Side-View and Top-View Visualization of the Evaporating Droplet

To study the particle transport in the binary droplet, a 0.6 μL droplet of the particle-laden water–glycerol dispersion was pipetted on the cleaned glass substrate. The droplet was illuminated using LED light sources. The droplet was viewed from the side and the top using two separate cameras (Figure S1a). For side-view, we used a monochrome 8-bit CCD camera (XIMEA, MQ013MG-ON, 4 μm/pixel, 1 frame/s), attached to a Navitar 12× adjustable zoom lens. For top-view, a CMOS color camera (Nikon D750, 1920 × 1080 pixels, ≈4 μm/pixel, 24 frames/s) was used, attached with a Navitar 12× adjustable zoom lens. The ambient temperature and humidity were measured as 20 ± 1 °C and 50 ± 5%, respectively, using a thermo-hygrometer (OMEGA; HHUSD-RP1).

Image Analysis

The side-view images are processed using FIJI[40] and in-house MATLAB codes to determine the profile of the droplet. The volume of the droplet is determined by assuming that the droplet has a spherical-cap shape. Finally, the mass of water in the droplet is estimated using the volume of the droplet, initial composition of the water–glycerol mixture, and the composition-dependent density of the mixture, and by assuming that the amount of glycerol in the droplet is conserved.

Measuring the Spatio-Temporal Particle-Distribution in the Droplet

A laser scanning fluorescence confocal microscope (Nikon confocal microscopes A1 plus system) was used to obtain the spatio-temporal distribution of the particles inside the evaporating droplet (Figure S1b). A laser with a wavelength of 561 nm, filter cube (590/50 nm), and DU4 detector were used to observe the fluorescent rhodamine B-labeled silica particles. The confocal microscope was operated in the resonant mode with a Plan Fluor 10× DIC objective and having an in-plane resolution of 2.5 μm/pixel. The three-dimensional particle distribution is reconstructed by combining images from horizontal planes which are separated by approximately 5 μm distance. It takes approximately 1 s to collect the signals from all the horizontal planes for each time step, which is sufficiently fast as compared to the evaporation time of hundreds of seconds. The confocal microscope was also operated separately in the Galvano mode at low magnification (with a Plan Fluor 4× objective having in-plane resolution of 6.2 μm/pixel) at 5 s per frame to obtain particle distribution in the entire droplet within the field of view.
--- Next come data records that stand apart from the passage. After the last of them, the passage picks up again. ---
-- ==== Sys2Proof/Machine/Capability.lean ====
section
/-! DEFINITION. The capability table (R18, R305, R360 to R362): deterministic CBOR, the document of a partition, the table in
reserved memory; and the binding table beside it (R134). -/

namespace Sys2Proof.Machine

/-- The bytes of a number, highest first. -/
def beBytes (n v : Nat) : List Byte := (leBytes n v).reverse

/-- The head of a CBOR item: major type and argument in the shortest form (RFC 8949, 4.2.1). -/
def cborHead (major v : Nat) : List Byte :=
  let h (x : Nat) : Byte := BitVec.ofNat 8 (32 * major + x)
  if v < 24 then [h v] else if v < 2 ^ 8 then h 24 :: beBytes 1 v else if v < 2 ^ 16 then h 25 :: beBytes 2 v
  else if v < 2 ^ 32 then h 26 :: beBytes 4 v else h 27 :: beBytes 8 v

/-- An unsigned integer. -/
def cborUint (v : Nat) : List Byte := cborHead 0 v

/-- A byte string. -/
def cborBytes (l : List Byte) : List Byte := cborHead 2 l.length ++ l

/-- A text string, from its characters' codes. -/
def cborText (l : List Byte) : List Byte := cborHead 3 l.length ++ l

/-- An array of items. -/
def cborArray (l : List (List Byte)) : List Byte := cborHead 4 l.length ++ l.flatten

/-- An array of unsigned integers. -/
def cborUints (l : List Nat) : List Byte := cborArray (l.map cborUint)

/-- A map with unsigned keys, in ascending order. -/
def cborMap (l : List (Nat × List Byte)) : List Byte := cborHead 5 l.length ++ l.flatMap (fun e => cborUint e.1 ++ e.2)

/-- A list of indices in ascending order. -/
def ascending (l : List Nat) : List Nat := sortBy (fun a b => decide (a ≤ b)) l

/-- The highest frequency in MHz that an island sustains at a voltage step (R18): the module's, from 500 to 1,250. A higher
voltage sustains what a lower one does, and 600 mV sustains the nominal 940 MHz (R18, R369; log 8). -/
def topFreq (i step : Nat) : Nat :=
  max (if 12 ≤ step then 940 else 500) (min 1250 ((List.range (step + 1)).foldl (fun a j => max a (Config.maxFreq i j)) 0))

/-- The islands that a partition owns or shares (R358). -/
def ownedIslands (r : Resources) : List Nat :=
  let groups := (List.range 16).filter (fun i => r.slices.any (fun x => x / 4 = i))
  ascending r.clusters ++ groups.map (· + 64) ++ (ascending r.engines).map (· + 80)

/-- "TX-AK4-M4T" (R1). -/
def partNumber : List Byte := [0x54, 0x58, 0x2D, 0x41, 0x4B, 0x34, 0x2D, 0x4D, 0x34, 0x54]

/-- "C0" or "B1" (R1). -/
def steppingText : List Byte := if Config.steppingC0 then [0x43, 0x30] else [0x42, 0x31]

/-- The base routines: those that R305 prints, VSEL of one step and MLATCH of 68, and the others. -/
def baseRoutines : List (List Byte) :=
  cborUints [0, 32, 0x0120, 1] :: cborUints [1, 4, 0x0400, 68] ::
    Config.baseRoutines.map (fun r => cborUints [r.1, r.2.1, r.2.2.1, r.2.2.2])

/-- The bytes of a route-table entry (R367). -/
def routeBytes (e : BitVec 128) : List Byte := leBytes 16 e.toNat

/-- The document of a partition (R361). -/
def State.capDoc (s : State) (part : Nat) : List Byte :=
  let r := (tget s.parts part).res
  cborMap [
    (1, cborText partNumber), (2, cborText steppingText), (3, cborUint featureVector.toNat), (4, cborUint part),
    (5, cborUint Config.deviceId.toNat), (6, cborUints (ascending r.clusters)), (7, cborUints (ascending r.slices)),
    (8, cborArray (r.hbm.map (fun h => cborUints [h.1, h.2]))),
    (9, cborArray (r.landings.map (fun h => cborUints [h.landing, h.dram, h.sram]))),
    (10, cborUints (ascending r.engines)), (11, cborUints (ascending r.ports)),
    (12, cborArray ((ascending r.routes).map (fun i => cborArray [cborUint i, cborBytes (routeBytes (cget s.dev.routes i))]))),
    (13, cborUints (ascending r.scaleOut)),
    (14, cborArray ((ownedIslands r).map (fun i => cborArray [cborUint i, cborUints ((List.range 25).map (topFreq i))]))),
    (15, cborUint (tableVa 15 part)), (16, cborUint (tableVa 16 part)), (17, cborArray baseRoutines),
    (18, cborUint r.tenants), (19, cborUint s.dev.windowUs), (20, cborUint (2 ^ 34)), (21, cborUint 24),
    (22, cborUint 12), (23, cborUint 8), (24, cborUint 32), (25, cborUint 128)]

/-- R362: the sequence number rises by 1. -/
def State.bumpCap (s : State) (part : Nat) : State :=
  let n := (tget s.parts part).capSeq + 1
  (s.onPart part (fun p => { p with capSeq := n })).writeMem 1 (tablePa 0 part + 8) (leBytes 8 n)

/-- The length and the document are written at their place in reserved memory (R360; log 52). -/
def State.putCap (s : State) (part : Nat) (doc : List Byte) : State :=
  ((s.onPart part (fun p => { p with cap := doc })).writeMem 1 (tablePa 0 part) (leBytes 8 doc.length)).writeMem 1
    (tablePa 0 part + 16) (doc.take (2 ^ 19 - 16))

/-- A whole rewrite with the document of what the partition owns now, or the end of one that is in progress, which the number
shows by being odd (R362, R363). -/
def State.rewriteCap (s : State) (part : Nat) : State :=
  let s := if (tget s.parts part).capSeq % 2 = 0 then s.bumpCap part else s
  (s.putCap part (s.capDoc part)).bumpCap part

/-- R362: the rewrite of every partition's table. -/
def State.rewriteCaps (s : State) : State :=
  ((s.parts.filter (fun p => p.2.live)).map (·.1)).foldl State.rewriteCap s

/-- CAPABILITY_TABLE_REWRITE (R361, R362): the first of its two moves makes the sequence number odd, the second puts the
document in place and makes it even. A document that is not the partition's, as R361 gives it, is refused. -/
def execCapabilityTableRewrite (part : Nat) (doc : List (BitVec 8)) (s : State) : Out :=
  let p := tget s.parts part
  if !p.live || doc ≠ s.capDoc part then .next s
  else if p.capSeq % 2 = 0 then .next (s.bumpCap part)
  else .next ((s.putCap part doc).bumpCap part)

/-- The 32 bytes of a binding-table entry (R134). -/
def Binding.bytes (b : Binding) : List Byte :=
  leBytes 8 (((ofBool 1 b.bv ++ b.hsc ++ (0 : BitVec 4)) : BitVec 8) ++ b.rb).toNat ++ leBytes 8 b.np.toNat ++
    leBytes 8 ((b.md ++ ofBool 1 b.bk ++ BitVec.ofNat 13 b.sh ++ (0 : BitVec 16) ++ b.seq : BitVec 64)).toNat ++
    leBytes 8 (if b.md = 1 then b.own.toNat / 64 * 64 else 0)

/-- The binding table as partitions read it: the entries that differ from those of `s` are written at their place in
reserved memory (R134, R358; log 52). -/
def State.mirror (s t : State) : State :=
  t.parts.foldl (fun t p =>
    let old := (tget s.parts p.1).bindings
    (if p.2.live then old.map (·.1) ++ p.2.bindings.map (·.1) else []).foldl (fun t n =>
      let b := tget p.2.bindings n
      if b = tget old n then t
      else t.writeMem 1 (tablePa 16 p.1 + 32 * n) b.bytes) t) t

end Sys2Proof.Machine
end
Measuring the Flow-Field in the Droplet

To determine the evaporation-induced flow in the droplet, we performed micro particle image velocimetry (μPIV) and three dimensional particle tracking velocimetry (3D-PTV).

μPIV

2D velocity fields are measured by μPIV using fluorescently labeled silica particles dispersed in the droplet and observed using the confocal microscope in resonant mode with a Nikon 20× water immersion objective of numerical aperture 0.5, yielding a resolution of 1.24 μm/pixel at 15 and 30 frame/s. The velocity field was obtained in a squared region of 0.636 mm × 0.636 mm (512 pixel × 512 pixel) close to the contact line in a horizontal plane approximately 10 μm above the solid substrate. The depth of correlation is estimated by the spread of the fluorescent microparticle’s image along the optical axis, which extends up to 10 μm approximately. Cross-correlations and the velocity field were obtained using PIVLab 2.53 (running in MATLAB)[41−43] (see more details in Supporting Information, Section S3). The velocity field was averaged temporally over 0.33 s to obtain the final velocity distribution. To determine the average radial velocity as a function of the distance from the contact line, a rectangular strip of approximately 0.2 mm (along the contact line) × 0.6 mm (normal to the contact line) was selected, and the velocities were binned based on the distance from the contact line, with a bin size of 0.04 mm. Finally, the mean and standard deviation of the radial velocity is plotted.

3D-PTV

The three dimensional structure of the velocity field inside the droplet was measured by using general defocusing particle tracking velocimetry (GDPTV). To perform GDPTV, 1 μm diameter fluorescent PS particles were dispersed in a mixture of water and glycerol (particle concentration of approximately 5 × 10–5% w/v). The motion of these particles inside an evaporating water–glycerol droplet was observed using an ECLIPSE Ti2 inverted microscope (Figure S1c). In GDPTV, the positions of the particles in the optical axis are obtained based on the characteristic particle image shapes at different distances from the focal plane. The main idea of the GDPT algorithm is to rely on a reference set of experimental particle images at known depth positions which is used to predict the depth position of measured particle images of similar shape. The recorded microparticle images are processed using DefocusTracker 2.0.0 (running in MATLAB).[44,45]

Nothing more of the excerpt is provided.